I haven't seen the data Levitt used, but it seems likely that the largest problem with his analysis is that he is inherently assuming that if spending and winning votes strongly correlated, then all votes would be up for grabs. By contrast, I suspect that in a typical general election very few votes are truly up for grabs. Levitt notes that a winning candidate cuts spending in half and only loses one percent of the vote, potentially showing that money is not a determinant. But consider a general election in which 5% of the voters are swing voters. A 1% change in winning margin may be equivalent to a 20% change in opinion among the voters who are sway-able. (I'm guessing Levitt did not use data from primary elections - but if he did, the results would be even more skewed since opposing an incumbent in a primary is usually considered heretical among the party faithful who are typically the only ones who turn out for mid-term congressional primaries.)
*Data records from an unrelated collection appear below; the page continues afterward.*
theorem witness_FirstFailingCheckDecidesTheCode :
    (∀ op : Op, (0x15 : Word32).toNat ≠ op.code.toNat) ∧ (0x10 : Word32).toNat = Op.frameWrite.code.toNat ∧
    (leastMaxb []).params.maxb < ([1, 2, 3, 4, 5, 6, 7] : List Word32).length ∧
    (([1, 2, 3] : List Word32).length ≤ 254 ∧ ¬ admitsCount .frameWrite ([1, 2, 3] : List Word32).length) ∧
    (admitsCount .frameWrite ([1, 6, 0x10000, 1] : List Word32).length ∧ ∃ k, operandTooWide .frameWrite [1, 6, 0x10000, 1] k) ∧
    (admitsCount .crc ([] : List Word32).length ∧ ¬ ∃ k, operandTooWide .crc [] k) := by
  refine ⟨fun op => by cases op <;> decide, by decide, by decide, ⟨by decide, ?_⟩, ⟨rfl, 2, 0x10000, rfl, by decide⟩, trivial, ?_⟩
  · change ¬ (3 = 4)
    decide
  · rintro ⟨k, w, hk, -⟩
    cases hk

theorem witness_WellFormedRequestsAreTheOnesThatSucceed : (leastMaxb []).params.wf ∧ State.reset.params.wf := by decide

theorem witness_ErrorsArePrecise :
    State.reset.asm ++ [(0 : Word32)] = 0 :: [] ∧ exec (.wrReqLast 0) State.reset = .next (State.reset.raiseError 0 .opcode) ∧
    ecodeField (State.reset.raiseError 0 .opcode).rspStatus ≠ 0 := ⟨rfl, rfl, by decide⟩

/-- Every clause of the six result statements: operands that fit, at the edge of their widths; a count over MAXB; a count not
admitted; an operand one too large; an illegal header with the operation's OP. -/
theorem witness_CrcRequestReturnsTheCrc :
    ((List.replicate 6 (0xFF : Word32)).length ≤ (leastMaxb []).params.maxb ∧ ∀ w ∈ List.replicate 6 (0xFF : Word32), w.toNat ≤ 0xFF) ∧
    (leastMaxb []).params.maxb < (List.replicate 7 (0 : Word32)).length ∧
    (([0x100] : List Word32).length ≤ (leastMaxb []).params.maxb ∧ ∃ w ∈ ([0x100] : List Word32), 0xFF < w.toNat) ∧
    ((assembled [0x101]).asm ++ [(5 : Word32)] = 0x101 :: [5] ∧ (0x101 : Word32).toNat % 0x100 = 0x01 ∧ 0x100 ≤ (0x101 : Word32).toNat) ∧
    (([0x01, 0x11, 0xC0, 0x2C] : List Byte).length ≤ (leastMaxb []).params.maxb ∧ WellSealed [0x01, 0x11, 0xC0, 0x2C]) := by
  refine ⟨⟨by decide, by simp⟩, by decide, ⟨by decide, 0x100, by simp, by decide⟩, ⟨rfl, by decide, by decide⟩, by decide, ?_⟩
  change _ = _
  decide +kernel

theorem witness_TwoFieldFrames :
    (leastMaxb []).params.wf ∧ (0xFF : Word32).toNat ≤ 0xFF ∧ (0xFFFF : Word32).toNat ≤ 0xFFFF ∧
    (leastMaxb []).params.maxb < (List.replicate 7 (0 : Word32)).length ∧
    (([1, 2, 3] : List Word32).length ≤ (leastMaxb []).params.maxb ∧ ([1, 2, 3] : List Word32).length ≠ 4) ∧
    (0xFF < (0x100 : Word32).toNat ∧ 0xFFFF < (0x10000 : Word32).toNat) ∧
    (∀ n ∈ [0x110, 0x111, 0x112, 0x113, 0x114], (assembled []).asm ++ [BitVec.ofNat 32 n] = BitVec.ofNat 32 n :: [] ∧
      (BitVec.ofNat 32 n : Word32).toNat % 0x100 = n - 0x100 ∧ 0x100 ≤ (BitVec.ofNat 32 n : Word32).toNat) := by decide

theorem witness_FrameRaw4BuildsTheFrame :
    (leastMaxb []).params.wf ∧ (∀ w ∈ ([0xFF, 0xFF, 0, 0, 0, 0xFF] : List Word32), w.toNat ≤ 0xFF) ∧
    (([1, 2, 3, 4, 5] : List Word32).length ≤ (leastMaxb []).params.maxb ∧ ([1, 2, 3, 4, 5] : List Word32).length ≠ 6) ∧
    (([1, 2, 3, 4, 5, 0x100] : List Word32).length = 6 ∧ ∃ w ∈ ([1, 2, 3, 4, 5, 0x100] : List Word32), 0xFF < w.toNat) :=
  ⟨by decide, by simp, by decide, rfl, 0x100, by simp, by decide⟩

/-- The shortest and the longest payload, and each error. -/
theorem witness_RawFrames :
    (leastMaxb []).params.wf ∧
    (∀ ws ∈ ([[0, 0xFF], [1, 2, 3, 4, 5, 6]] : List (List Word32)),
      2 ≤ ws.length ∧ ws.length ≠ 4 ∧ ws.length ≤ (leastMaxb []).params.maxb ∧ ∀ w ∈ ws, w.toNat ≤ 0xFF) ∧
    (([1] : List Word32).length ≤ (leastMaxb []).params.maxb ∧ ([1] : List Word32).length < 2) ∧
    (2 ≤ ([1, 0x100] : List Word32).length ∧ ∃ w ∈ ([1, 0x100] : List Word32), 0xFF < w.toNat) :=
  ⟨by decide, by simp [leastMaxb], by decide, by decide, 0x100, by simp, by decide⟩

theorem witness_EveryFrameCarriesItsCrc :
    ∃ t, exec (Instr.ofOp .frameRaw [0x01, 0x11]) State.reset = .next t ∧ ecodeField t.rspStatus = 0 := ⟨_, rfl, by decide +kernel⟩

theorem witness_EveryFrameOperationIsTotalAndSized :
    State.reset.params.wf ∧ (Instr.ofOp .frameAuto [1, 6, 0x0100, 0xABCD]).wf State.reset.params.maxb = true ∧
    (Instr.ofOp .frameAuto [1, 6, 0, 0x100, 0]).wf State.reset.params.maxb = false := by decide

theorem witness_AddressAndFunctionCodeAreNotValidated :
    State.reset.params.wf ∧ (Instr.ofOp .frameRead (0x00 :: 0xFF :: [0, 0])).wf State.reset.params.maxb = true ∧
    (0xFF : Word32).toNat ≤ 0xFF := by decide

theorem witness_NoFrameWithAWrongCrcIsEverShown :
    Inv afterFw1 ∧ opechoField afterFw1.rspStatus ≠ 0x01 ∧ (lenField afterFw1.rspStatus).toNat ≠ 0 :=
  ⟨afterFw1_inv, by decide, by decide⟩

/-- Two different states with the same request coming. -/
theorem witness_ResponseDependsOnTheRequestAlone :
    let i := Instr.frameRaw [0x01, 0x11]
    let s : State := { afterFw1 with pending := accessEvents (issue Params.default i) }
    let t : State := { afterFw12 with pending := accessEvents (issue Params.default i) ++ [.reset] }
    s.params = t.params ∧ encode s.params i = .request [0x13, 0x01, 0x11] ∧ s.asm = [] ∧ t.asm = [] ∧ s ≠ t :=
  ⟨rfl, rfl, rfl, rfl, by decide⟩

theorem witness_RequestFrame :
    (∃ t, exec (Instr.ofOp .crc [1]) State.reset = .next t) ∧ ∃ t, exec (.wrReqLast 0x13) (assembled []) = .next t := ⟨⟨_, rfl⟩, _, rfl⟩

theorem witness_WriteFrame :
    (∃ t, exec (.wrReq 1) State.reset = .next t) ∧ (∃ t, exec (.wrAbort 1) State.reset = .next t) ∧
    ∃ t, exec (.wrReadOnlyOrReserved 0x008 1) State.reset = .next t := ⟨⟨_, rfl⟩, ⟨_, rfl⟩, _, rfl⟩

theorem witness_ReadFrame : Instr.rdRspData 255 = .rdStat ∨ Instr.rdRspData 255 = .rdRspStatus ∨ Instr.rdRspData 255 = .rdCaps ∨
    Instr.rdRspData 255 = .rdRspData 255 ∨ Instr.rdRspData 255 = .rdWriteOnlyOrReserved 0 := by decide
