-- ==== Sys2Proof/Machine/Manager.lean ====
section
/-! DEFINITION. The state of the VoiceManager (`10_state.md` section 5) and its values after engine reset (R51). -/

namespace Sys2Proof.Machine

open Sys2Proof

/-- The five key modes (R19, R45). -/
inductive KeyMode where
  | mono
  | poly1
  | poly2
  | poly3
  | poly4
  deriving DecidableEq, Repr

/-- The 3-bit encoding of R45. -/
def KeyMode.code : KeyMode → BitVec 3
  | .mono => 0#3
  | .poly1 => 1#3
  | .poly2 => 2#3
  | .poly3 => 3#3
  | .poly4 => 4#3

/-- The key mode of a controller value, `min(val14, 4)` (R283). -/
def keyModeOfVal (val : BitVec 14) : KeyMode :=
  match val.toNat with
  | 0 => .mono
  | 1 => .poly1
  | 2 => .poly2
  | 3 => .poly3
  | _ => .poly4

/-- Per-voice policy state (R42). `vkey` is `none` for `NONE`. -/
structure PolicyVoice where
  vkey : Option Key
  vvel : Velocity
  tune : F32
  transpose : BitVec 8
  glideN : BitVec 32
  fcur : F32
  ftgt : F32
  gmul : F32
  gleft : BitVec 32
  pwBase : BitVec 12
  actrl : Byte
  deriving DecidableEq, Repr

/-- The VoiceManager (R40 to R45). -/
structure VoiceManager where
  keymap : Vector Bool 128
  keyvel : Vector Velocity 128
  known : Vector Bool 128
  lastvel : Velocity
  voices : PerVoice PolicyVoice
  routes : BitVec 17
  depthPw : F32
  depthF : F32
  depthFc : F32
  touch : F32
  pitch : F32
  fcBase : BitVec 11
  /-- `arp[0 .. ARP_CAP-1]`: the length is `ARP_CAP`. -/
  arp : List Key
  arpLen : Nat
  arpIdx : Nat
  arpKey : Option Key
  arpCnt : BitVec 32
  arpRate : BitVec 32
  arpRetrig : Bool
  arpScan : Bool
  arpPending : Bool
  split : Key
  keymode : KeyMode
  deriving DecidableEq, Repr

/-- `NONE = 0xFF` (R42): the byte a key-or-none is. -/
def keyCode : Option Key → Byte
  | some k => k.setWidth 8
  | none => 0xFF#8

/-- Per-voice policy state after engine reset (R51). -/
def policyVoiceReset : PolicyVoice :=
  { vkey := none, vvel := 0#7, tune := f1, transpose := 0#8, glideN := 0#32
    fcur := i2f (keyFreq 69#7 clkHzDefault).toNat, ftgt := i2f (keyFreq 69#7 clkHzDefault).toNat
    gmul := f1, gleft := 0#32, pwBase := 0x800#12, actrl := 0x00#8 }

/-- The VoiceManager after engine reset (R51), for an arpeggiator capacity. -/
def vmReset (c : Cfg) (arpCap : Nat) : VoiceManager :=
  { keymap := Vector.replicate 128 false
    keyvel := Vector.replicate 128 0#7
    known := Vector.replicate 128 false
    lastvel := 0#7
    voices := { v1 := policyVoiceReset, v2 := policyVoiceReset, v3 := policyVoiceReset }
    routes := 0#17
    depthPw := fPos0, depthF := fPos0, depthFc := fPos0, touch := fPos0, pitch := fPos0
    fcBase := 0#11
    arp := List.replicate arpCap 0#7
    arpLen := 0, arpIdx := 0, arpKey := none, arpCnt := 0#32
    arpRate := BitVec.ofNat 32 c.blockSize
    arpRetrig := true, arpScan := false, arpPending := false
    split := 60#7
    keymode := .poly1 }

end Sys2Proof.Machine
end

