-- ==== Sys2Proof/Machine/State.lean ====
section
/-! DEFINITION. The state of the sound core (R20), the responses, and the state after engine reset (R362). -/

namespace Sys2Proof.Machine

open Sys2Proof

/-- The failure codes (R331). A code is a label: no state depends on it and the caller does not see it. -/
inductive FailCode where
  | badCmd
  | badHandle
  | badAddr
  | badCtrl
  | poolFull
  deriving DecidableEq, Repr

/-- A response (R84): a value on success, a sentinel on failure. -/
inductive Response where
  | ok (value : BitVec 32)
  | fail (code : FailCode) (value : BitVec 32)
  deriving DecidableEq, Repr

/-- The 33 bits the caller sees (R84): `err` in bit 32, `value` in bits 31:0. -/
def Response.bits : Response → BitVec 33
  | .ok v => 0#1 ++ v
  | .fail _ v => 1#1 ++ v

/-- What stops the machine with a fault: nothing. R330, R342: no exceptions are used, no condition is fatal, every
failing command is answered by a response. The type has no value. -/
inductive Fault where
  deriving DecidableEq, Repr

/-- What the model refuses. -/
inductive Refusal where
  /-- Raised by an arm of `exec` whose instruction has no meaning yet; safe: the machine stops. No arm raises it. -/
  | notModelled (mnemonic : String)
  deriving DecidableEq, Repr

/-- The two contexts that issue commands (R71, R349). -/
inductive Context where
  /-- The separate control context (MIDI, panel). -/
  | control
  /-- The render path. -/
  | render
  deriving DecidableEq, Repr

/-- A move of one of the agents of R71. -/
inductive Move where
  /-- A context hands the next command word it has issued to the shared command port. -/
  | arrive (c : Context)
  /-- The core performs the first command word of the port. -/
  | perform
  deriving DecidableEq, Repr

/-- The agents outside the core (R71): what each context has issued and the port has not yet accepted, oldest first,
and the interleaving: which agent moves next. With no move listed the core moves (log entry 13). -/
structure Agents where
  control : List CmdWord
  render : List CmdWord
  moves : List Move
  deriving DecidableEq, Repr

/-- The state of the sound core (R20), with four fields of the model's own: `cfg`, `agents`, `port` and `rsp`. -/
structure State where
  /-- The instantiation parameters (R10, R47); no command changes them (log entry 3). -/
  cfg : Cfg
  /-- The chip pool (R21); a dead slot holds nothing. The length is `POOL_SIZE` (log entry 4). -/
  pool : List (Option Chip)
  /-- The VoiceManager (R40). -/
  vm : VoiceManager
  /-- The two contexts and the interleaving of their commands (R71; log entry 13). -/
  agents : Agents
  /-- Command words accepted at the interface and not yet performed, in arrival order (R70, R71; log entry 1). -/
  port : List CmdWord
  /-- The responses of the last command (R84); nothing reads them (log entry 2). -/
  rsp : List Response
  deriving DecidableEq, Repr

/-- Engine reset (R362) of an instantiation with `poolSize` slots and arpeggiator capacity `arpCap`: chips 0 and 1 as
CREATE leaves them, the other slots dead, the VoiceManager at R51. -/
def State.resetWith (c : Cfg) (poolSize arpCap : Nat) : State :=
  { cfg := c
    pool := some chipCreated :: some chipCreated :: List.replicate (poolSize - 2) none
    vm := vmReset c arpCap
    agents := { control := [], render := [], moves := [] }
    port := []
    rsp := [] }

/-- Engine reset (R362) of the instantiation of the spec's examples: `POOL_SIZE` 4, `ARP_CAP` 16, `SAMPLE_RATE` 44100,
`BLOCK_SIZE` 256. DESIGN CHOICE, unsafe (log entries 3 and 4): the spec leaves the four open. -/
def State.reset : State := State.resetWith Cfg.example 4 16

end Sys2Proof.Machine
end

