-- ==== Sys2Proof/Machine/AnalogIO.lean ====
section
/-! DEFINITION. The meanings of the ten analogue-IO commands (`41_analogue_io.md`). -/

namespace Sys2Proof.Machine

open Sys2Proof

/-- `CREATE` (R151): the least dead slot holds a fresh chip; handle and parameter are ignored. -/
def execCreate (_h : Byte) (_p : F32) (s : State) : Host.Outcome State Fault Refusal :=
  match leastDead s.pool with
  | none => failWith s .io .poolFull
  | some n => answer (s.setChip n chipCreated) (i2f n)

/-- `DESTROY` (R152). -/
def execDestroy (h : Byte) (_p : F32) (s : State) : Host.Outcome State Fault Refusal :=
  match s.lookup h with
  | none => failWith s .io .badHandle
  | some (n, _) => answer (s.killChip n) fPos0

/-- `ADVANCE` (R153): one tick; the result is the sample. -/
def execAdvance (h : Byte) (_p : F32) (s : State) : Host.Outcome State Fault Refusal :=
  ioCommand (fun c => (tick s.cfg c, (tick s.cfg c).sample)) h s

/-- `SET_GAIN` (R154). -/
def execSetGain (h : Byte) (p : F32) (s : State) : Host.Outcome State Fault Refusal :=
  let q := clampf p fPos0 f4
  ioCommand (fun c => ({ c with params := { c.params with gain := q } }, q)) h s

/-- The stored detune of a parameter (R155). -/
def detuneOf (p : F32) : BitVec 16 := BitVec.ofNat 16 (min 65535 (floorScaled (clampf p fPos0 f1) 16))

/-- `SET_DETUNE` (R155): `dt` follows, computed at every use. -/
def execSetDetune (h : Byte) (p : F32) (s : State) : Host.Outcome State Fault Refusal :=
  let q := detuneOf p
  ioCommand (fun c => ({ c with params := { c.params with detune := q } }, fdiv (i2f q.toNat) f65536)) h s

/-- `SET_LEAKAGE` (R156). -/
def execSetLeakage (h : Byte) (p : F32) (s : State) : Host.Outcome State Fault Refusal :=
  let q := clampf p fPos0 f1
  ioCommand (fun c => ({ c with params := { c.params with leak := q } }, q)) h s

/-- `SET_SNR` (R157). -/
def execSetSnr (h : Byte) (p : F32) (s : State) : Host.Outcome State Fault Refusal :=
  let q := clampf p fPos0 f1
  ioCommand (fun c => ({ c with params := { c.params with snr := q } }, q)) h s

/-- `SET_DCBIAS` (R158). -/
def execSetDcbias (h : Byte) (p : F32) (s : State) : Host.Outcome State Fault Refusal :=
  let q := clampf p fNeg1 f1
  ioCommand (fun c => ({ c with params := { c.params with dcbias := q } }, q)) h s

/-- `SET_POLEMIX` (R159). -/
def execSetPolemix (h : Byte) (p : F32) (s : State) : Host.Outcome State Fault Refusal :=
  let q := clampf p fPos0 f1
  ioCommand (fun c => ({ c with params := { c.params with polemix := q } }, q)) h s

/-- The stored clock rate of a parameter (R160). -/
def clkHzOf (p : F32) : BitVec 24 := BitVec.ofNat 24 (floorScaled (clampf p f1 f16777215) 0)

/-- `SET_CLOCKRATE` (R160): `inc` and `dt` follow, computed at every use; no register is written. -/
def execSetClockrate (h : Byte) (p : F32) (s : State) : Host.Outcome State Fault Refusal :=
  let q := clkHzOf p
  ioCommand (fun c => ({ c with params := { c.params with clkHz := q } }, i2f q.toNat)) h s

end Sys2Proof.Machine
end

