-- ==== Sys2Proof/Machine/Step.lean ====
section
/-! DEFINITION. One step: the agent whose turn it is moves. A context hands a word to the port (R71), or the core takes
the first word of the port, decodes it and performs it completely (R70). -/

namespace Sys2Proof.Machine

open Sys2Proof

/-- The core performs a command word. A word that is none of the 44 commands is answered by its failure (R100). -/
def perform (w : CmdWord) (s : State) : Host.Outcome State Fault Refusal :=
  match decode w with
  | .ok i => exec i s
  | .error e => rejectWord e s

/-- The core's move (R70). With no command waiting nothing changes: the hardware acts only inside a command (R341, R351;
DEDUCED, log entry 11). -/
def performFirst (s : State) : Host.Outcome State Fault Refusal :=
  match s.port with
  | [] => .next s
  | w :: rest => perform w { s with port := rest }

/-- One step. A command is one step, so a word that arrives while it runs is accepted in a later one, behind it (R71). -/
def step (s : State) : Host.Outcome State Fault Refusal :=
  match s.agents.next with
  | .arrive c => .next (s.advance.accept c)
  | .perform => performFirst s.advance

/-- `s` with the command word where the core takes its next command and the core's move next (log entry 1). This names
the next command, whatever waits; words arrive by `State.issue` and `State.accept`, in arrival order. -/
def State.withFetchWord (s : State) (nbits w : Nat) : State :=
  { s with
    port := tableWord nbits w :: s.port
    agents := { s.agents with moves := .perform :: s.agents.moves } }

end Sys2Proof.Machine
end

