-- ==== Sys2Proof/Laws/Step.lean ====
section
/-! SUPPORT. What a step can do (R70, R71): the three cases of a step, and that performing a word neither reads nor changes
the port, the contexts and the instantiation. -/

namespace Sys2Proof.Machine

open Sys2Proof

/-- The outcome `f` gives is a next state that does not depend on what waits at the port or on what the contexts do; it
keeps both, and the instantiation. -/
abbrev PortBlind (f : State → Host.Outcome State Fault Refusal) (s : State) : Prop :=
  ∃ t : State, t.cfg = s.cfg ∧ ∀ (p : List CmdWord) (b : Agents),
    f { s with port := p, agents := b } = .next { t with port := p, agents := b }

theorem wrCommand_portBlind (r : Reg) (h d : Byte) (s : State) : PortBlind (wrCommand r h d) s := by
  cases hl : s.lookup h with
  | none => exact ⟨s.failed .badHandle (sentinel .wr), rfl, fun p b => by
      rw [wrCommand, show State.lookup { s with port := p, agents := b } h = none from hl]; rfl⟩
  | some x => exact ⟨(s.setChip x.1 (chipWrite x.2 r d)).withRsp [.ok ((x.2.reg r).setWidth 32)], rfl, fun p b => by
      rw [wrCommand, show State.lookup { s with port := p, agents := b } h = some x from hl]; rfl⟩

theorem ioCommand_portBlind (f : Chip → Chip × F32) (h : Byte) (s : State) : PortBlind (ioCommand f h) s := by
  cases hl : s.lookup h with
  | none => exact ⟨s.failed .badHandle (sentinel .io), rfl, fun p b => by
      rw [ioCommand, show State.lookup { s with port := p, agents := b } h = none from hl]; rfl⟩
  | some x => exact ⟨(s.setChip x.1 (f x.2).1).withRsp [.ok (f x.2).2], rfl, fun p b => by
      rw [ioCommand, show State.lookup { s with port := p, agents := b } h = some x from hl]; rfl⟩

theorem evCommand_portBlind (f : Engine → Engine) (s : State) : PortBlind (evCommand f) s := by
  cases hl : s.engine with
  | none => exact ⟨s.failed .badHandle (sentinel .ev), rfl, fun p b => by
      rw [evCommand, show State.engine { s with port := p, agents := b } = none from hl]; rfl⟩
  | some e => exact ⟨(s.withEngine (f e)).withRsp [.ok 0#32], rfl, fun p b => by
      rw [evCommand, show State.engine { s with port := p, agents := b } = some e from hl]; rfl⟩

theorem execCreate_portBlind (h : Byte) (q : F32) (s : State) : PortBlind (execCreate h q) s := by
  cases hl : leastDead s.pool with
  | none => exact ⟨s.failed .poolFull (sentinel .io), rfl, fun p b => by
      rw [execCreate, show leastDead (State.pool { s with port := p, agents := b }) = none from hl]; rfl⟩
  | some n => exact ⟨(s.setChip n chipCreated).withRsp [.ok (i2f n)], rfl, fun p b => by
      rw [execCreate, show leastDead (State.pool { s with port := p, agents := b }) = some n from hl]; rfl⟩

theorem execDestroy_portBlind (h : Byte) (q : F32) (s : State) : PortBlind (execDestroy h q) s := by
  cases hl : s.lookup h with
  | none => exact ⟨s.failed .badHandle (sentinel .io), rfl, fun p b => by
      rw [execDestroy, show State.lookup { s with port := p, agents := b } h = none from hl]; rfl⟩
  | some x => exact ⟨(s.killChip x.1).withRsp [.ok fPos0], rfl, fun p b => by
      rw [execDestroy, show State.lookup { s with port := p, agents := b } h = some x from hl]; rfl⟩

theorem execCtrlChange_portBlind (idx : BitVec 7) (val : BitVec 14) (s : State) : PortBlind (execCtrlChange idx val) s := by
  by_cases hi : 99 < idx.toNat
  · exact ⟨s.failed .badCtrl (sentinel .ev), rfl, fun p b => by rw [execCtrlChange, if_pos hi]; rfl⟩
  · obtain ⟨t, hc, h⟩ := evCommand_portBlind (fun e => ctrlEffect e idx.toNat val) s
    exact ⟨t, hc, fun p b => by rw [execCtrlChange, if_neg hi, h]⟩

theorem execClk_portBlind (s : State) : PortBlind execClk s := by
  cases hl : s.engine with
  | none => exact ⟨s.failed .badHandle (sentinel .clk), rfl, fun p b => by
      rw [execClk, show State.engine { s with port := p, agents := b } = none from hl]; rfl⟩
  | some e => exact ⟨(s.withEngine (runBlock s.cfg e).1).withRsp ((runBlock s.cfg e).2.map .ok), rfl, fun p b => by
      rw [execClk, show State.engine { s with port := p, agents := b } = some e from hl]; rfl⟩

theorem rejectWord_portBlind (e : DecodeError) (s : State) : PortBlind (rejectWord e) s := by
  cases e with
  | badCmd cls => exact ⟨s.failed .badCmd (sentinel cls), rfl, fun _ _ => rfl⟩
  | badAddr h =>
    cases hl : s.lookup h with
    | none => exact ⟨s.failed .badHandle (sentinel .wr), rfl, fun p b => by
        rw [rejectWord, show State.lookup { s with port := p, agents := b } h = none from hl]; rfl⟩
    | some x => exact ⟨s.failed .badAddr (sentinel .wr), rfl, fun p b => by
        rw [rejectWord, show State.lookup { s with port := p, agents := b } h = some x from hl]; rfl⟩

/-- Every command is blind to the port and the contexts. -/
theorem exec_portBlind (i : Instr) (s : State) : PortBlind (exec i) s := by
  cases i with
  | create h q => exact execCreate_portBlind h q s
  | destroy h q => exact execDestroy_portBlind h q s
  | advance h q => exact ioCommand_portBlind (fun c => (tick s.cfg c, (tick s.cfg c).sample)) h s
  | setGain h q => exact ioCommand_portBlind _ h s
  | setDetune h q => exact ioCommand_portBlind _ h s
  | setLeakage h q => exact ioCommand_portBlind _ h s
  | setSnr h q => exact ioCommand_portBlind _ h s
  | setDcbias h q => exact ioCommand_portBlind _ h s
  | setPolemix h q => exact ioCommand_portBlind _ h s
  | setClockrate h q => exact ioCommand_portBlind _ h s
  | noteOn key vel => exact evCommand_portBlind _ s
  | noteOff key vel => exact evCommand_portBlind _ s
  | ctrlChange idx val => exact execCtrlChange_portBlind idx val s
  | clk => exact execClk_portBlind s
  | _ => exact wrCommand_portBlind _ _ _ s

/-- So is every command word, accepted by the decoder or not. -/
theorem perform_portBlind (w : CmdWord) (s : State) : PortBlind (perform w) s := by
  cases hd : decode w with
  | ok i =>
    obtain ⟨t, hc, h⟩ := exec_portBlind i s
    exact ⟨t, hc, fun p b => by rw [perform, hd]; exact h p b⟩
  | error e =>
    obtain ⟨t, hc, h⟩ := rejectWord_portBlind e s
    exact ⟨t, hc, fun p b => by rw [perform, hd]; exact h p b⟩

/-- What a step can do: a context's move, the core's move with nothing waiting, or the first word performed. -/
theorem step_cases (s : State) :
    (∃ c, s.agents.next = .arrive c ∧ step s = .next (s.advance.accept c)) ∨
    (s.agents.next = .perform ∧ s.port = [] ∧ step s = .next s.advance) ∨
    (∃ w rest, s.agents.next = .perform ∧ s.port = w :: rest
      ∧ step s = perform w { s.advance with port := rest }) := by
  cases hn : s.agents.next with
  | arrive c => exact .inl ⟨c, rfl, by rw [step, hn]⟩
  | perform =>
    cases hp : s.port with
    | nil => exact .inr (.inl ⟨rfl, rfl, by rw [step, hn]; simp only; rw [performFirst, State.advance_port, hp]⟩)
    | cons w rest =>
      exact .inr (.inr ⟨w, rest, rfl, rfl, by rw [step, hn]; simp only; rw [performFirst, State.advance_port, hp]⟩)

/-- A step that performs `w` (R70). -/
theorem step_of_commandNext {s s' : State} {w : CmdWord} (h : CommandNext s w s') : step s = perform w s' := by
  obtain ⟨hn, hp, hs⟩ := h
  rw [step, hn]; simp only; rw [performFirst, State.advance_port, hp]; exact congrArg (perform w) hs.symm

end Sys2Proof.Machine
end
Similarly, consider an electorate that is sharply divided among party lines. If you are a Republican candidate, you will find that attracting votes from the ranks of Democrats is much harder than attracting left-leaning swing voters, which of course is harder than attracting right-leaning swing voters and much harder than attracting your core base of Republicans. A plurality or majority of voters in a given District usually belong to the incumbent's party. So they are unlikely to be drawn even to a free-spending challenger because most of them are not open to changing parties for a Congressional election. However, the free-spending challenger might be able to make significant in-roads among swing voters. In which case a 1% change in margin could be telling significant story. But by that standards Levitt applies, the only change which matters is a massive realignment of voters. Occasionally there are cross-over candidates who do cause realignments, whose ideology or appeal transcends traditional labels. However, his data only includes campaigns in which candidates are running against each other repeatedly, so it is almost inconceivable that a challenger who failed to cause such a realignment in his or her first campaign would somehow succeed in doing so in a subsequent campaign. (If the incumbent did something grossly corrupt or incompetent he or she likely wouldn't be running for reelection at all, and therefore would not appear in Levitt's data set.)